Treatment: Treatment for OLD typically involves psychotherapy, such as cognitive-behavioral therapy (CBT), to address the underlying thoughts and behaviors. In some cases, medication may be prescribed to manage associated symptoms like anxiety or depression.

While both limerence and Obsessive Love Disorder involve intense romantic feelings and obsessive thoughts, they differ in severity, duration, and impact. Limerence is a common and often transient emotional state characterized by idealization and a desire for reciprocation, whereas OLD is a more severe mental health disorder involving persistent obsession and potentially harmful behaviors. Understanding these differences is crucial for recognizing the signs and seeking appropriate help, particularly in cases where the obsession becomes disruptive or dangerous.

Limerence Can Turn Into Obsessive Love Disorder (OLD)

Limerence and Obsessive Love Disorder (OLD) are distinct emotional and psychological states, but there is potential for limerence to evolve into OLD in certain circumstances. Understanding the progression from limerence to OLD involves recognizing how an intense but typically transient infatuation can become a chronic and pathological obsession. Trauma can play a role in this transformation.

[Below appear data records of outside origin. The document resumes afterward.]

-- ==== Sys2Proof/Tests/Slice0.lean ====
section
/-!
SUPPORT. The model's own tests: an ill-formed command for each check of WellFormed, tile words written out bit by bit, and the manual's
worked examples (their expected results are the manual's).
-/

namespace Sys2Proof.Tests

open Sys2Proof Sys2Proof.Machine

set_option maxRecDepth 100000

/-! ### Ill-formed commands -/

/-- A packet of one unit whose payload did not arrive. -/
def tShort : Packet := ⟨1, 5, 1, 8, 1, 0, 0, 0, 0, 0, true, []⟩

/-- What stands on eight lanes. -/
def tEight : LaneWord := List.replicate 8 []

theorem test_wf_accessWidth : Instr.wf (.registerWrite (.k 0) 0 12 0) = false ∧ Instr.wf (.rcRead (.k 0) 0 64) = false ∧
    Instr.wf (.rcRead (.k 0) 0 32) = true := by decide

theorem test_wf_unmappedPage : Instr.wf (.voteScan 7) = false ∧ Instr.wf (.mailboxRead (.k 0) 0x5C0 1 false) = false ∧
    Instr.wf (.eventNotify 0x5BF) = true := by decide

theorem test_wf_packetLength : Instr.wf (.rdReq tShort) = false ∧ Instr.wf (.rdReq { tShort with len := 0 }) = true := by decide

theorem test_wf_laneWord : Instr.wf (.dataFrame 0 tEight) = false ∧ Instr.wf (.idleFrame 0 (List.replicate 9 [])) = true ∧
    Instr.wf (.frameDiscard 0 (List.replicate 545 0 :: tEight)) = false := by decide

theorem test_wf_partnerShares : Instr.wf (.paramFrame 0 ⟨5, 3, [16, 16, 16], 0⟩) = false := by decide

theorem test_wf_upsets : Instr.wf (.memoryRead 0 4 [⟨0, 0, 8192, 1⟩]) = false ∧ Instr.wf (.memoryRead 0 4 [⟨0, 0, 8191, 0⟩]) = false := by decide

theorem test_wf_emptyAccess : Instr.wf (.memoryRead 0 0 []) = false ∧ Instr.wf (.memoryWrite 0 [] []) = false := by decide

theorem test_wf_alignMap : Instr.wf (.alignDone 0 (List.replicate 9 0)) = false := by decide

theorem test_wf_laneWindow : Instr.wf (.laneWindow 0 []) = false := by decide

theorem test_wf_marginWindow : Instr.wf (.marginWindow (.ward 0) []) = false := by decide

theorem test_wf_sensorPass : Instr.wf (.sensorPass 0 []) = false := by decide

theorem test_wf_payload : Instr.wf (.dataMsg wHdr (List.replicate 1409 0)) = false := by decide

theorem test_wf_open : Instr.wf (.openSession ⟨wPeer, 0, 1409, 0⟩) = false := by decide

theorem test_wf_command : Instr.wf (.getInfo ⟨wHdr, 9, 0, 5, []⟩) = false ∧ Instr.wf (.getInfo (wCmd [])) = true := by decide

theorem test_wf_opcode : Instr.wf (.commandUnknown (wCmd []) 0x49) = true ∧ Instr.wf (.commandUnknown (wCmd []) 0x48) = false := by decide

theorem test_wf_echo : Instr.wf (.icmpEcho (.echo4 0 (List.replicate 1473 0))) = false := by decide

theorem test_wf_prefix : Instr.wf (.dhcpv4 0 33) = false := by decide

theorem test_wf_failedCores : Instr.wf (.coreRelease [1, 1]) = false := by decide

/-! ### Tile words, bit by bit (R140, R142, R143) -/

/-- LI S3, -2: opcode 0x10, D = 3, the rest of the register fields 0, forty bits of immediate. -/
theorem test_word_li : decodeTile 0b0001000000011000000000001111111111111111111111111111111111111110#64 =
    .fmtL 0x10 3 0 0 0xFFFFFFFFFE := by decide

/-- LOOP S2, S1, 14: opcode 0x03, D = 2, A = 1, IMM = 14. -/
theorem test_word_loop : decodeTile 0b0000001100010000010000000000000000000000000000000000000000001110#64 =
    .fmtA 0x03 2 1 0 0 0 0 0 14 := by decide

/-- SST S5, S6 + 8 with width code 3: opcode 0x15, D = 5, A = 6, FN in bits 45 to 40. -/
theorem test_word_sst : decodeTile 0b0001010100101001100000110000000000000000000000000000000000001000#64 =
    .fmtL 0x15 5 6 3 8 := by decide

/-- VOP V1, V2, V3, V4 by FN 3 under M7 with MZ: opcode 0x40. -/
theorem test_word_vop : decodeTile 0b0100000000001000100001100100111100000011000000000000000000000000#64 =
    .fmtA 0x40 1 2 3 4 7 1 3 0 := by decide

/-- ACCRD V31, S1 + 0x1000 that clears the valid bits: opcode 0x32, FN 1. -/
theorem test_word_accrd : decodeTile 0b0011001011111000010000000000000000000001000000000001000000000000#64 =
    .fmtA 0x32 31 1 0 0 0 0 1 0x1000 := by decide

/-- WAITT S1, S2: opcode 0x61. Opcode 0x62 is reserved. -/
theorem test_word_waitt : decodeTile 0b0110000100001000100000000000000000000000000000000000000000000000#64 =
    .fmtA 0x61 1 2 0 0 0 0 0 0 ∧ (decodeTile (0b01100010#8 ++ 0#56)).legal = false := by decide

/-! ### Worked examples of the manual -/

/-- 02_registers.md: global core 1,000 has register page 0x4E8; it is core 88 of W3. -/
theorem test_core1000_page : pgCore 1000 = 0x4E8 ∧ coreDie 1000 = 3 ∧ 1000 - 304 * coreDie 1000 = 88 := by decide

/-- 08_memory.md: address 0x0E1_2345_6789 lies in channel 68, page 37,282, granule 5, word 49, byte 1. -/
theorem test_address_example : (locate wMem 0x0E123456789).map (fun l => (l.chan, l.page, l.gran, l.word, l.byte)) =
    some (68, 37282, 5, 49, 1) := by decide

/-- 07_dispatch_bell.md: ward 3 of W1 may take tasks from 15,511,478,825,998 under a ramp of eight steps of 250 ticks. -/
theorem test_ramp_example : rampTime 15511478825248 3 250 1 3 = 15511478825998 := by decide

/-- 03_formats.md: the block of the quantisation example, its outlier already taken out: scale 0x40 and these codes. -/
theorem test_quant_example :
    (quantBlock ⟨0x3F800000, 0x42200000, false, false, 1, 0, 0⟩ ⟨⟨0, 0, 0, 0⟩, 0, 0⟩ 0
      [0x40466666, 0xBF333333, 0x41400000, 0x3E4CCCCD, 0xC0BCCCCD, 0x3FB33333, 0x00000000, 0x40F33333, 0xC0100000, 0x3F666666, 0x00000000, 0x408CCCCD, 0xC1300000, 0x3E99999A, 0x40C00000, 0xBFE66666]).scale = 0x40 ∧
    (quantBlock ⟨0x3F800000, 0x42200000, false, false, 1, 0, 0⟩ ⟨⟨0, 0, 0, 0⟩, 0, 0⟩ 0
      [0x40466666, 0xBF333333, 0x41400000, 0x3E4CCCCD, 0xC0BCCCCD, 0x3FB33333, 0x00000000, 0x40F33333, 0xC0100000, 0x3F666666, 0x00000000, 0x408CCCCD, 0xC1300000, 0x3E99999A, 0x40C00000, 0xBFE66666]).codes =
      [0x3, 0x9, 0x7, 0x0, 0xD, 0x1, 0x0, 0x6, 0xA, 0x1, 0x0, 0x4, 0xF, 0x0, 0x5, 0xA] := by decide

/-- 03_formats.md: the dot product worked to the bit: the pair sum is 3.75, and the accumulate under RNE gives 16,777,224. -/
theorem test_dot_example :
    (let a : Half := ⟨[0x3, 0x9, 0x7, 0x0, 0xD, 0x1, 0x0, 0x6, 0xA, 0x1, 0x0, 0x4, 0xF, 0x0, 0x5, 0xA].map decodeE2m1, 0x40, false⟩
     let b : Half := ⟨((List.range 16).map (fun i => BitVec.ofNat 4 (0x3A410792260A5124 / 16 ^ i))).map decodeE2m1, 0x30, false⟩
     let z : Half := ⟨List.replicate 16 (decodeE2m1 0), 0, false⟩
     let p := pairSum .rne (halfSum .block a b) (halfSum .block z z)
     p = some 0x40700000 ∧ accumulate .rne false (.fin false 2 0) 0x4B800000 0x40700000 = 0x4B800004) := by decide

/-- 17_startup.md: the host's REG_READ of BUDGET, SEQ 5, is answered with SEQ 10, ACK 5 and 1,300 W (the example's
word has FREQ_MAX of the same word at 0). -/
def tBudget : State :=
  setFld (setMgmt wPort0 { wPort0.mgmt with session := some { wSess with id := 0x3C11, inSeq := 4, outSeq := 9 } }) 4 fPowerFreqMax 0

theorem test_budget_example :
    (match exec (.regRead ⟨⟨wPeer, 0x3C11, 5, 9, 0⟩, 12, 0, 0x77, [4, 0, 0, 1]⟩) tBudget with
      | .next t => t.mgmt.wire.map (fun m => (m.session, m.seq, m.ack, m.chan, m.payload))
      | _ => []) = [(0x3C11, 10, 5, 0, [0x02, 0, 0, 0, 0x77, 0, 0, 0, 0x14, 0x05, 0, 0])] := by decide

/-- 18_security.md: after the power loss the next index is 409,536 and H rises to 409,600 without a fuse. -/
def tOts : State :=
  fuseFld (fuseFld (setSec wMem { wMem.sec with otsHigh := 409536 }) 2 fSecurityOtsNext 409511) 2 fSecurityOtsFuses 100

theorem test_ots_example : (otsUse (otsBoot tOts)).1 = 409536 ∧ (otsUse (otsBoot tOts)).2.sec.otsHigh = 409600 ∧
    fld (otsUse (otsBoot tOts)).2 2 fSecurityOtsFuses = 100 := by decide

/-- The raise to 409,664 blows fuse 100 first. -/
theorem test_ots_fuse_example :
    (let s := otsUse (otsBoot (setSec tOts { tOts.sec with otsHigh := 409600 }))
     s.1 = 409600 ∧ fld s.2 2 fSecurityOtsFuses = 101 ∧ s.2.sec.otsHigh = 409664) := by decide

/-- 16_reliability.md: a score of 20,480 decays to 20,440, two crossings and a shed phase bring the risk to 223. -/
theorem test_risk_example :
    (match exec .healthTick { wMem with health := { wMem.health with scores := [(1, 20480)], cur := [(9, 2), (10, 1)] } } with
      | .next t => (fld t 6 fHealthRisk, mapGet (fun _ => 0) 1 t.health.scores)
      | _ => (0, 0)) = (223, 20440) := by decide

/-- CRC-32 of the nine digits (IEEE 802.3, the CRC that R530 names). -/
theorem test_crc32 : crc32 [0x31, 0x32, 0x33, 0x34, 0x35, 0x36, 0x37, 0x38, 0x39] = 0xCBF43926 := by decide

/-- The generator polynomial of RS(544,514), lowest degree first, without its leading 1 (IEEE 802.3 clause 91, the code that R252 names). -/
theorem test_rs_generator : rsGenerator = [523, 834, 128, 158, 185, 127, 392, 193, 610, 788, 361, 883, 503, 942, 385, 495, 720, 94, 132, 593,
    249, 282, 565, 108, 1, 552, 230, 187, 552, 575] := by decide +kernel

/-- SHA-256 of the three bytes of the standard's first example (FIPS 180-4). -/
theorem test_sha256 : (sha256Bytes [0x61, 0x62, 0x63]).take 4 = [0xBA, 0x78, 0x16, 0xBF] := by decide

end Sys2Proof.Tests
end

section
/-!
The register window (R4, R32): the place of every field in an aligned 32-bit word, and the bus error that answers an access of any other
width or alignment. The window lies above bulk memory and above the operand-cache windows, so an access that is no register access
finds nothing else at its address.
-/

namespace Sys2Proof.Machine

/-! ### Where the fields of a page lie -/

/-- The field stands at an aligned offset and inside the 32 bits of its word. -/
def fieldInWord (f : FieldDef) : Bool := decide (f.off % 4 = 0 ∧ f.lo + f.width ≤ 32)

/-- The header that every page shares (R39). -/
theorem fieldsCommon_inWord : fieldsCommon.all fieldInWord = true := by decide

/-- The tables of the chapters, block by block. -/
theorem blockFields_inWord (b : Block) : (blockFields b).all fieldInWord = true := by cases b <;> decide

theorem pageFields_inWord {b : Block} {f : FieldDef} (hf : f ∈ pageFields b) : f.off % 4 = 0 ∧ f.lo + f.width ≤ 32 := by
  have hall : (pageFields b).all fieldInWord = true := by
    rw [pageFields, List.all_append, fieldsCommon_inWord, blockFields_inWord, Bool.and_self]
  exact of_decide_eq_true (List.all_eq_true.mp hall f hf)

/-! ### The two commands that carry an address -/

theorem exec_registerWrite (m : Master) (a : BitVec 44) (width : Nat) (v : BitVec 32) (s : State) :
    exec (.registerWrite m a width v) s = .next (addrWrite s m a.toNat width v.toNat) := rfl

theorem exec_rcRead (m : Master) (a : BitVec 44) (width : Nat) (s : State) :
    exec (.rcRead m a width) s = .next (addrRead s m a.toNat width) := rfl

/-! ### What a register-window address reaches -/

theorem regAddr_eq_none_of_misfit {a width : Nat} (h : width ≠ 32 ∨ a % 4 ≠ 0) : regAddr a width = none :=
  if_neg fun ⟨_, _, hw, ha⟩ => h.elim (· hw) (· ha)

/-- The operand-cache windows end below the register window. -/
theorem ocAddr_eq_none_of_regBase_le {a : Nat} (h : regBase ≤ a) (s : State) (n : Nat) : ocAddr s a n = none := by
  have hout : ¬ (ocBase ≤ a ∧ a < ocBase + 1216 * 0x200000) := by
    simp only [regBase, ocBase] at h ⊢
    omega
  exact if_neg hout

/-- Bulk memory ends below the register window. -/
theorem inBulk_eq_false_of_regBase_le {a : Nat} (h : regBase ≤ a) : inBulk a = false :=
  decide_eq_false (Nat.not_lt.mpr (le_trans (by decide : bulkEnd ≤ regBase) h))

/-! ### An access of the window that is no register access -/

theorem addrWrite_misfit {a width : Nat} (ha : regBase ≤ a) (h : width ≠ 32 ∨ a % 4 ≠ 0) (s : State) (m : Master) (value : Nat) :
    addrWrite s m a width value = busError s m a true := by
  simp [addrWrite, regAddr_eq_none_of_misfit h, ocAddr_eq_none_of_regBase_le ha, inBulk_eq_false_of_regBase_le ha]

theorem addrRead_misfit {a width : Nat} (ha : regBase ≤ a) (h : width ≠ 32 ∨ a % 4 ≠ 0) (s : State) (m : Master) :
    addrRead s m a width = busError s m a false := by
  simp [addrRead, regAddr_eq_none_of_misfit h, ocAddr_eq_none_of_regBase_le ha, inBulk_eq_false_of_regBase_le ha]

/-- Settles O5: each field's place is read off the tables; a misfit access is no register access, and its address is neither an operand
cache's nor in bulk memory, so the bus error is all that is left. -/
theorem registerWindowWidth : Obligations.RegisterWindowWidth := by
  refine ⟨fun b f hf => pageFields_inWord hf, fun s m a width v hlo _ hmisfit => ⟨?_, ?_⟩⟩
  · rw [exec_registerWrite, addrWrite_misfit hlo hmisfit]
  · rw [exec_rcRead, addrRead_misfit hlo hmisfit]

From Limerence to Obsessive Love Disorder (OLD)

Unresolved Limerence: When limerence does not resolve naturally, it can intensify and become more ingrained. Persistent unrequited feelings and a lack of closure can exacerbate obsessive thoughts.

Personality and Psychological Factors: Individuals with certain personality traits or mental health conditions, such as borderline personality disorder, obsessive-compulsive disorder, or attachment disorders, are more prone to developing OLD. These conditions can intensify and prolong the obsessive focus on the love interest.

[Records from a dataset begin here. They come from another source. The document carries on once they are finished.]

-- ==== Sys2Proof/Syntax.lean ====
section
/-! DEFINITION. The operations of the block as syntax: one constructor of `Instr` per row of spec/opcode_table.json
(30_encoding.md R72), and the two contexts that may issue them (60_exceptions.md R164). -/

namespace Sys2Proof

/-- The two execution contexts. Each is an agent that takes micro-steps (00_scope.md R6) and has one command port of
the same name (30_encoding.md R70). -/
inductive Port where
  /-- The foreground context and its command port. -/
  | fg
  /-- The interrupt context and its command port. -/
  | irq
deriving DecidableEq, Repr, Inhabited

/-- The two ring buffers (10_state.md R20). -/
inductive Buf where
  | tx
  | rx
deriving DecidableEq, Repr, Inhabited

/-- The three hooks (10_state.md R25). -/
inductive Hook where
  | sendByte
  | setRxEn
  | setTxEn
deriving DecidableEq, Repr, Inhabited

/-- The seven operations (30_encoding.md R72). -/
inductive Instr where
  /-- `INIT`, 41_foreground.md R110. -/
  | init
  /-- `BIND m`, 41_foreground.md R111: `m` is the new value of `HOOKS`. -/
  | bind (m : BitVec 3)
  /-- `ENQ b`, 41_foreground.md R112. -/
  | enq (b : Byte)
  /-- `DEQ`, 41_foreground.md R115. -/
  | deq
  /-- `RXCNT`, 41_foreground.md R116. -/
  | rxcnt
  /-- `TXRDY`, 42_interrupt.md R130. -/
  | txrdy
  /-- `RXBYTE b`, 42_interrupt.md R131. -/
  | rxbyte (b : Byte)
deriving DecidableEq, Repr

/-- The port an operation is issued on: the column `port` of 30_encoding.md R72. -/
def Instr.port : Instr → Port
  | .init | .bind _ | .enq _ | .deq | .rxcnt => .fg
  | .txrdy | .rxbyte _ => .irq

/-- How much of an operation one turn of its agent runs. -/
inductive Grain where
  /-- One micro-step (00_scope.md R7). -/
  | micro
  /-- All the micro-steps up to the operation's end or its hold, with no step of the other agent between: the
  "operation grain" of 42_interrupt.md R133. -/
  | whole
deriving DecidableEq, Repr, Inhabited

/-- One entry of the schedule: who moves, and how far. -/
structure Turn where
  agent : Port
  grain : Grain
deriving DecidableEq, Repr, Inhabited

end Sys2Proof
end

Trauma and Insecurity: Past traumas, attachment issues, and deep-seated insecurities can cause a person to cling to the object of their limerence. The need for validation and fear of abandonment can transform limerence into a more obsessive and controlling form of attachment.

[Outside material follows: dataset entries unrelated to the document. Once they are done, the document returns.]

-- ==== Sys2Proof/Machine/State.lean ====
section
/-! DEFINITION. The state of one Transport instance (10_state.md R20) with the model-level state its runs need
(10_state.md R26, R28; 30_encoding.md R70), the outcomes' reasons, and the state after construction. Plain data. -/

namespace Sys2Proof.Machine

/-- Storage cells, (slot address, byte). A slot that is not listed is unwritten (10_state.md R33). -/
abbrev Memory := List Host.Cell

/-- The canonical form of a storage: slot addresses strictly rising. There is no value an unlisted slot reads as, so no
entry is ever redundant. -/
abbrev Memory.wf (m : Memory) : Prop := m.Pairwise (fun x y => x.1 < y.1)

/-- One ring buffer (10_state.md R20 to R22). `none` in a counter is the spec's own "unwritten" (R31, R33), the state in
which reading it is `Fault(UNINIT)`; it is not a missing reset value (log 3). A counter is a number below `2^IDX_W`
(log 2). -/
@[ext]
structure Ring where
  storage : Memory
  writeIndex : Option Nat
  readIndex : Option Nat
deriving DecidableEq, Repr

/-- The label of INIT's next micro-step (41_foreground.md R110). -/
inductive InitPos where
  | i1 | i2 | i3 | i4 | i5 | i6 | i7
deriving DecidableEq, Repr

/-- The label of BIND's next micro-step with its operand (41_foreground.md R111). -/
inductive BindPos where
  | h1 (m : BitVec 3)
  | h2
deriving DecidableEq, Repr

/-- The label of ENQ's next micro-step, with the operand `b` and the locals `r`, `a` as far as later micro-steps use
them (41_foreground.md R112; log 12). -/
inductive EnqPos where
  | e1 (b : Byte)
  | e2 (b : Byte) (r : Nat)
  | e3 (b : Byte)
  | e4 (b : Byte)
  | e5
  | e6 (a : Bool)
  | e7 (a : Bool)
  | e8
deriving DecidableEq, Repr

/-- The label of DEQ's next micro-step with the locals `w`, `v` (41_foreground.md R115). -/
inductive DeqPos where
  | q1
  | q2 (w : Nat)
  | q3
  | q4 (v : Byte)
  | q5 (v : Byte)
deriving DecidableEq, Repr

/-- The label of RXCNT's next micro-step with the local `w` (41_foreground.md R116). -/
inductive RxcntPos where
  | n1
  | n2 (w : Nat)
deriving DecidableEq, Repr

/-- `fg_pc`: FG's operation in flight and its next micro-step (10_state.md R26). -/
inductive FgPos where
  | init (p : InitPos)
  | bind (p : BindPos)
  | enq (p : EnqPos)
  | deq (p : DeqPos)
  | rxcnt (p : RxcntPos)
deriving DecidableEq, Repr

/-- The label of TXRDY's next micro-step with the locals `w`, `v`, `w2` (42_interrupt.md R130). -/
inductive TxrdyPos where
  | t1
  | t2
  | t3 (w : Nat)
  | t4
  | t5 (v : Byte)
  | t6 (v : Byte)
  | t7
  | t8 (w2 : Nat)
  | t9
deriving DecidableEq, Repr

/-- The label of RXBYTE's next micro-step with the operand `b` and the local `r` (42_interrupt.md R131). -/
inductive RxbytePos where
  | b1 (b : Byte)
  | b2 (b : Byte) (r : Nat)
  | b3 (b : Byte)
  | b4 (b : Byte)
deriving DecidableEq, Repr

/-- The callback in flight and its next micro-step. -/
inductive IrqPos where
  | txrdy (p : TxrdyPos)
  | rxbyte (p : RxbytePos)
deriving DecidableEq, Repr

/-- `irq_pc`: the callback in flight (10_state.md R26). `raced` is the model's mark that an INIT has begun while this
callback was in flight (00_scope.md R7: "a callback overlapping an INIT is a fault"; DEDUCED, log 8). -/
structure IrqRun where
  pos : IrqPos
  raced : Bool
deriving DecidableEq, Repr

/-- Status codes of a response (30_encoding.md R75). -/
inductive Status where
  | ok
  | bufferFull
  | bufferEmpty
  | illegal
deriving DecidableEq, Repr

/-- One response on the FG port (30_encoding.md R74): the status and the unsigned value beside it. -/
structure Response where
  status : Status
  value : Nat
deriving DecidableEq, Repr

/-- One event on the HOOK port (30_encoding.md R76). -/
inductive HookEvent where
  /-- `SEND_BYTE(v)` -/
  | sendByte (v : Byte)
  /-- `SET_RX_EN(b)` -/
  | setRxEn (b : Bool)
  /-- `SET_TX_EN(b)` -/
  | setTxEn (b : Bool)
deriving DecidableEq, Repr

/-- Everything the spec gives the machine, and the schedule of the run. -/
@[ext]
structure State where
  /-- The parameters, fixed at construction; no step changes them (00_scope.md R4; log 1). -/
  cfg : Config
  /-- The transmit ring buffer. -/
  tx : Ring
  /-- The receive ring buffer. -/
  rx : Ring
  /-- `tx_armed` (10_state.md R24); `none` is unwritten (R31, R33). -/
  txArmed : Option Bool
  /-- `HOOKS[2:0]`: bit 0 send_byte, bit 1 set_rx_enabled, bit 2 set_tx_enabled (10_state.md R25). -/
  hooks : BitVec 3
  /-- `fg_pc` (10_state.md R26); `none` is "none in flight". -/
  fg : Option FgPos
  /-- `irq_pc` (10_state.md R26); `none` is "none in flight". -/
  irq : Option IrqRun
  /-- `tx_en`, the collaborator's transmit enable (10_state.md R28); the block never reads it. -/
  txEn : Bool
  /-- `rx_en`, the collaborator's receive enable (10_state.md R28); the block never reads it. -/
  rxEn : Bool
  /-- Command words to come on the FG port, the next one first (30_encoding.md R70). -/
  fgIn : List Word
  /-- Command words to come on the IRQ port, the next one first (30_encoding.md R70). -/
  irqIn : List Word
  /-- Responses given on the FG port, oldest first (30_encoding.md R70, R74). -/
  rspOut : List Response
  /-- The HOOK event history, oldest first (10_state.md R28, 30_encoding.md R70, R76). -/
  hookOut : List HookEvent
  /-- The MODEL's: the interleaving being run, the next turn first (00_scope.md R7; DESIGN CHOICE, log 5). -/
  turns : List Turn
  /-- The MODEL's: how many turns were taken from `Config.freeTurn` (DESIGN CHOICE, log 5). -/
  tick : Nat
deriving DecidableEq, Repr

/-- The faults, 60_exceptions.md R153, complete. A fault ends the run; nothing clears it. -/
inductive Fault where
  /-- F1: raised by TXRDY's micro-step T1 when `send_byte` is unbound (60_exceptions.md R152). Safe: the machine stops where the
  source says both "do nothing" and "fatal". -/
  | unboundSend
  /-- F2 of 60_exceptions.md R153: raised by the micro-step that reads an unwritten counter or `tx_armed` (10_state.md R33), and by one that
  reads an unwritten slot, as R33 permits (log 4). Safe: no value is substituted. -/
  | uninit
  /-- F3: raised by an IRQ micro-step while an INIT is between I1 and I6, or of a callback that an INIT has overlapped
  (41_foreground.md R110, 00_scope.md R7; log 8). Safe: the run stops. -/
  | initRace
deriving DecidableEq, Repr

/-- The refusals: 60_exceptions.md R153 X1 and X2, U13 of 93_implementation_defined.md, and a state 10_state.md R23 gives no meaning. -/
inductive Refusal where
  /-- An operation the model has no meaning for: none (every arm of `exec` calls a meaning). Safe. -/
  | notModelled (mnemonic : String)
  /-- X1: raised by a turn of the IRQ agent whose next command word is illegal (30_encoding.md R77). Safe: that port has no
  response and the spec gives the word no meaning. -/
  | illegalWord
  /-- X2: raised by `State.construct` when the parameters break 00_scope.md R5. Safe: no instance exists. -/
  | badConfig
  /-- U13: raised by `exec` when the operation's own context already has one in flight (a nested callback, a second
  foreground thread); `step` never asks for that. Safe: "a violation cannot be expressed" (70_reset_and_hazards.md R186; log 15). -/
  | contextBusy
  /-- R23 of 10_state.md: raised by `step`, and by every micro-step, of a state whose occupancy of a buffer exceeds its capacity outside an
  INIT: "a model that is handed such a state ... gives it no meaning". No run reaches one. Safe: the machine stops (log 27). -/
  | brokenOccupancy
deriving DecidableEq, Repr

/-- What a micro-step, an operation or a step answers. -/
abbrev Result := Host.Outcome State Fault Refusal

/-- A ring buffer nothing has written (10_state.md R31, "after construction"). -/
def Ring.unwritten : Ring := { storage := [], writeIndex := none, readIndex := none }

/-- An instance right after construction (70_reset_and_hazards.md R180; 10_state.md R31): hooks unbound, everything else of
the block unwritten, nothing in flight, both enables false, no event emitted. -/
def State.constructed (c : Config) : State :=
  { cfg := c
    tx := Ring.unwritten
    rx := Ring.unwritten
    txArmed := none
    hooks := 0#3
    fg := none
    irq := none
    txEn := false
    rxEn := false
    fgIn := []
    irqIn := []
    rspOut := []
    hookOut := []
    turns := []
    tick := 0 }

/-- The machine after power-on: the constructed instance, of whatever legal parameters (00_scope.md R4, 70_reset_and_hazards.md
R180). -/
def State.reset : State := State.constructed Config.built

end Sys2Proof.Machine
end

Behavioral Reinforcement: Engaging in behaviors that feed the obsession, such as constant monitoring of the love interest, intrusive contact, or fantasizing, can reinforce and deepen the obsession, potentially leading to OLD.

While not all cases of limerence will transform into Obsessive Love Disorder, the potential exists, especially in individuals with predisposing psychological factors, unresolved emotional issues, and reinforcement of obsessive behaviors. Early recognition of the signs of persistent and intensifying obsession is crucial. Addressing these issues through therapy and support can help prevent the transition from a normal, albeit intense, infatuation (limerence) to a pathological obsession (OLD). Understanding this progression can aid in early intervention and the development of healthier relationship patterns.

How Betrayal Trauma Ignites Obsessive Love Disorder

Betrayal trauma, a form of psychological trauma that occurs when someone we depend on for survival or emotional support betrays our trust (such as in a relationship scam,) can play a pivotal role in transforming limerence into Obsessive Love Disorder (OLD). This transformation is often driven by the deep emotional wounds and maladaptive coping mechanisms that arise from the betrayal.

Here’s a detailed exploration of how betrayal trauma influences this progression:

Emotional Impact of Betrayal Trauma

Deep Emotional Wounds: Betrayal by a trusted individual, can cause profound emotional pain. This pain can create a heightened sensitivity to any signs of potential rejection or abandonment, intensifying the feelings of limerence and pushing them towards obsession.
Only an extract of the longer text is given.